(Beginning of Data shown)
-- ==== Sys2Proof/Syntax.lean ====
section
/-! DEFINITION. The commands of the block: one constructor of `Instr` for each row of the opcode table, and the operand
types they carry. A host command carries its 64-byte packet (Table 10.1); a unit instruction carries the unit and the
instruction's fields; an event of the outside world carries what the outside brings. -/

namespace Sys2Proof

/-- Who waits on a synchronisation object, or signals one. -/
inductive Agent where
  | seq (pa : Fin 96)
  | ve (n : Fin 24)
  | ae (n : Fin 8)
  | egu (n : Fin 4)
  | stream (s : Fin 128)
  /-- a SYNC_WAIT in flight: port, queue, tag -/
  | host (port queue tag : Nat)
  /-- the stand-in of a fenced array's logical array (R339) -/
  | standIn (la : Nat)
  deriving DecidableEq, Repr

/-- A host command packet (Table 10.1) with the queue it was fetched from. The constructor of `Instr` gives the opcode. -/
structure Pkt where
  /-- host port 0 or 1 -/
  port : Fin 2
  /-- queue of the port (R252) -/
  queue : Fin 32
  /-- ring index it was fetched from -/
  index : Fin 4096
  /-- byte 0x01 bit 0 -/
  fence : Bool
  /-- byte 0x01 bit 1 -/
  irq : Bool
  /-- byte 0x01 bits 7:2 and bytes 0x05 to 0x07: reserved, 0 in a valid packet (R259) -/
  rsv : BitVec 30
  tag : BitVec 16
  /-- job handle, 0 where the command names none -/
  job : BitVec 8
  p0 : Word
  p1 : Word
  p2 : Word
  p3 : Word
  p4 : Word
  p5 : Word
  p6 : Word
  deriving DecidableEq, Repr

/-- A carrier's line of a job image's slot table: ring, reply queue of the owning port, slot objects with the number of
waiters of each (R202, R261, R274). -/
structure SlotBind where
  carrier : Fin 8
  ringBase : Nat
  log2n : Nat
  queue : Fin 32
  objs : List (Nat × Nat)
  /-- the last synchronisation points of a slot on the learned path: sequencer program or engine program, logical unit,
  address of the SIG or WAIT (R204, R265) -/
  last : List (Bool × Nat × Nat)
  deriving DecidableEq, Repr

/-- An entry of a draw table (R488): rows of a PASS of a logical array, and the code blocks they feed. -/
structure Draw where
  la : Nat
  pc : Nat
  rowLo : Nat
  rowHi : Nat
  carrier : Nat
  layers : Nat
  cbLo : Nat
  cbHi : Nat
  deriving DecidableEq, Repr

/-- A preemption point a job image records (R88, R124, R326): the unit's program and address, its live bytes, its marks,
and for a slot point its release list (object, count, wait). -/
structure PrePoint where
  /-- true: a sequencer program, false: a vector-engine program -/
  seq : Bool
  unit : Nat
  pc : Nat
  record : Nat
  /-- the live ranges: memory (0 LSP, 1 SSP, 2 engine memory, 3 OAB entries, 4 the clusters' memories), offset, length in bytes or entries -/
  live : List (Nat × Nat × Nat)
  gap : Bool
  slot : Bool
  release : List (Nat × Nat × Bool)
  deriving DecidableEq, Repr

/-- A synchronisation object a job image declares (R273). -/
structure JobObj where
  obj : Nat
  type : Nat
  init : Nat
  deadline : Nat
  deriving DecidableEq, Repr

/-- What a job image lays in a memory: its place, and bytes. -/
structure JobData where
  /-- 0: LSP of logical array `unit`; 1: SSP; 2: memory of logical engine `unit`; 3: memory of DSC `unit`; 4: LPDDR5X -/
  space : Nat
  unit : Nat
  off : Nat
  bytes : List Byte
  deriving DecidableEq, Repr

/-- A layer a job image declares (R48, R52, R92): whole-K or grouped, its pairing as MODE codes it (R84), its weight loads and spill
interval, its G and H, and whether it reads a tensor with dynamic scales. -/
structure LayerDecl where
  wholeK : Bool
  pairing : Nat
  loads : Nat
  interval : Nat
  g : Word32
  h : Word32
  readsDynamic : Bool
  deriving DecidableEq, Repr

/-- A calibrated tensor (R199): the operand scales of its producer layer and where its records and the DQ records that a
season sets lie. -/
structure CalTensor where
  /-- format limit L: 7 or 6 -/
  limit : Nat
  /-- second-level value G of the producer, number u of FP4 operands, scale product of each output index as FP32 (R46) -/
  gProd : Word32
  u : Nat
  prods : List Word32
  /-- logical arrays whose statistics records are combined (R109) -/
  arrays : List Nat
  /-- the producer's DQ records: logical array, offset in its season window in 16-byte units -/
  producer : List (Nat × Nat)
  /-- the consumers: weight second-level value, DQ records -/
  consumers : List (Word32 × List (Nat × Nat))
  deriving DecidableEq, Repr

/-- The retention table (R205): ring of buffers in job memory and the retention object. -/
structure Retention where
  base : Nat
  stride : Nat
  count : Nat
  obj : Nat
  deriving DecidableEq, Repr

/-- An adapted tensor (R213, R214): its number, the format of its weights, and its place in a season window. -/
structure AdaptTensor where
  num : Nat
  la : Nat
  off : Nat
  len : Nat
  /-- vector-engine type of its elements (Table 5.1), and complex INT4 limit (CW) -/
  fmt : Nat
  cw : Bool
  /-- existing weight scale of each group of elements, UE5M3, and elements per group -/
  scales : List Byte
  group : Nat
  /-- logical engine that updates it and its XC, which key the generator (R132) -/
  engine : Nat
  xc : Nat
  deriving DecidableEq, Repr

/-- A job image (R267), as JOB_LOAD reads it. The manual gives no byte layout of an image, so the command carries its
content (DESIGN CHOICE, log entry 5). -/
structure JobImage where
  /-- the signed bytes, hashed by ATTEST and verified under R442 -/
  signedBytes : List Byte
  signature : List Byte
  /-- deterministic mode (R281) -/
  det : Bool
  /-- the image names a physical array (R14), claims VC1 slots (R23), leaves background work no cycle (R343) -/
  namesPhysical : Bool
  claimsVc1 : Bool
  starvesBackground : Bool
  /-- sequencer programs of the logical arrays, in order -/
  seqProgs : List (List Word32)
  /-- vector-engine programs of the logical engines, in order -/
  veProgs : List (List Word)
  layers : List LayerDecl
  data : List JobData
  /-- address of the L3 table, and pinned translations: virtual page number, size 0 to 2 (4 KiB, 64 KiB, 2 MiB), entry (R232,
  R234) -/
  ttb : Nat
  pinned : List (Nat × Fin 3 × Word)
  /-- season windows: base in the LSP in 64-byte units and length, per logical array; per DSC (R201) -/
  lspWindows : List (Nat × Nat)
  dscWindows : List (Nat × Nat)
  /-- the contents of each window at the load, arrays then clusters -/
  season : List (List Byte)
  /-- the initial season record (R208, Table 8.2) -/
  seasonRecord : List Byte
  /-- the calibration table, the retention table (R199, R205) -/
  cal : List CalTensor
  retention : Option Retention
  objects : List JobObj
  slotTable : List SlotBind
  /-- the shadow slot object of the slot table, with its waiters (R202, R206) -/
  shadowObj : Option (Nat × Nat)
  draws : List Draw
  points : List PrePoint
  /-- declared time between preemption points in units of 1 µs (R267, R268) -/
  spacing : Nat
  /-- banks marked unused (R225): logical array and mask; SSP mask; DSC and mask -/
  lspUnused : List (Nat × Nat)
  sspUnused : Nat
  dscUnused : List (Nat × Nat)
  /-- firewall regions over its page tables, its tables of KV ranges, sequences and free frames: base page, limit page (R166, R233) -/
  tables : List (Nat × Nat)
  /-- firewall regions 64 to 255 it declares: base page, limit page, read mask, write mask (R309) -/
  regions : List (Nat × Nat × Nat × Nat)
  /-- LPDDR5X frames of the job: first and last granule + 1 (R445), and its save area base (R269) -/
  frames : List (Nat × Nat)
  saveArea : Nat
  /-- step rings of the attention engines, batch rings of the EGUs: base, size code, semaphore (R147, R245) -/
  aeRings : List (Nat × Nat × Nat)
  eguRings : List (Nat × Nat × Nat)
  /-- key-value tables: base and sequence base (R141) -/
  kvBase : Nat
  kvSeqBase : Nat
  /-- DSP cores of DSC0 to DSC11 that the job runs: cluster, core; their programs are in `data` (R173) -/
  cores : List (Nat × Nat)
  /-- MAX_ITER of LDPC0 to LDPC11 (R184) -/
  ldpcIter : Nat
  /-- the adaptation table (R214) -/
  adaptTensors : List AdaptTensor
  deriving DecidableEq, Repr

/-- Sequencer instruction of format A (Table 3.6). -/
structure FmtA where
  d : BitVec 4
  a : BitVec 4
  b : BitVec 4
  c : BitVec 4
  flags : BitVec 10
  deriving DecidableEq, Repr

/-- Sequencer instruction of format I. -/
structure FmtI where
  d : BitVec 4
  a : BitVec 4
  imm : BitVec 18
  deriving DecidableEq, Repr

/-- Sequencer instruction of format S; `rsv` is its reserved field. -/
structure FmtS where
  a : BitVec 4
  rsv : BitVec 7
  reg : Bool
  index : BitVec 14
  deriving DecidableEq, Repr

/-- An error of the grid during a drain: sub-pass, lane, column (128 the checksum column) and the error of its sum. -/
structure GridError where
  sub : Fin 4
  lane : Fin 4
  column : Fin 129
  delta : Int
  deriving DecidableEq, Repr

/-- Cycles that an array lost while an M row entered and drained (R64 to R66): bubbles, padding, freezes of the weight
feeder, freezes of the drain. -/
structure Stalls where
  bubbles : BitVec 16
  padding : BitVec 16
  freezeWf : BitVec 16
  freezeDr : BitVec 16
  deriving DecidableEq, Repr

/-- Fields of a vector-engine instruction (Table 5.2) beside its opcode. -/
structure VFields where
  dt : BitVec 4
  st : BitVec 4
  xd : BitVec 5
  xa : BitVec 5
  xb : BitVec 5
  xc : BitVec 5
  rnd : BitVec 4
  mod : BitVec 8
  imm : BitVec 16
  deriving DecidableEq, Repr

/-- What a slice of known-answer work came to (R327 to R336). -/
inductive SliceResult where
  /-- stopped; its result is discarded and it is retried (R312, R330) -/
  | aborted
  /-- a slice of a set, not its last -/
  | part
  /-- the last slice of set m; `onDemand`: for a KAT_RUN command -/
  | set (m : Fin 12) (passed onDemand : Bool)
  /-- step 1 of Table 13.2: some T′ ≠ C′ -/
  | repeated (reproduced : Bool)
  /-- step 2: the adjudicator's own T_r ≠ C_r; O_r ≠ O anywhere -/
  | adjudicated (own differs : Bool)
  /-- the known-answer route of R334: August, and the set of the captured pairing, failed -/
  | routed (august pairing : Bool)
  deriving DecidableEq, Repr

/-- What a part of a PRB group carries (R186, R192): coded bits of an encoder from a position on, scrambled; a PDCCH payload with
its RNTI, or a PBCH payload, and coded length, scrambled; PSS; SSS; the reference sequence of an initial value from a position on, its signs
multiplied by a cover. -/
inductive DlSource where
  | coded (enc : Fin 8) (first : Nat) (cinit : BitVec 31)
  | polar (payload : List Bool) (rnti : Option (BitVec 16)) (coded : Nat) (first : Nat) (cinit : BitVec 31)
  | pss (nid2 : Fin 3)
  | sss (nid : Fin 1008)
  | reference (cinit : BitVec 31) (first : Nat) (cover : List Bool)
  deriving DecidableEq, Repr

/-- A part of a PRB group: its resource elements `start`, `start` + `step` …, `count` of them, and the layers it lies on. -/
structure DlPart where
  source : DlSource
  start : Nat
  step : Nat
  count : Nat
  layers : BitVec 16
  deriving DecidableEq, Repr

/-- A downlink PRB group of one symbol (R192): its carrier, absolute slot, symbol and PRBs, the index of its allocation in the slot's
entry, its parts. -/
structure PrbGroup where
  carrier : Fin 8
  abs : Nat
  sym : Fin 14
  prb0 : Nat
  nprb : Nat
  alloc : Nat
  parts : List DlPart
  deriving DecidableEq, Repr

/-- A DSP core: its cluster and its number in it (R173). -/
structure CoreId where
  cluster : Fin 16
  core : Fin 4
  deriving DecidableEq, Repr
(End of Data shown)
(Requirement): Give an exact copy of the lines above from the line with "kvSeqBase : Nat" up to and including the line with "structure FmtA where", and leave everything else out.

(Response to this exercise):
  kvSeqBase : Nat
  /-- DSP cores of DSC0 to DSC11 that the job runs: cluster, core; their programs are in `data` (R173) -/
  cores : List (Nat × Nat)
  /-- MAX_ITER of LDPC0 to LDPC11 (R184) -/
  ldpcIter : Nat
  /-- the adaptation table (R214) -/
  adaptTensors : List AdaptTensor
  deriving DecidableEq, Repr

/-- Sequencer instruction of format A (Table 3.6). -/
structure FmtA where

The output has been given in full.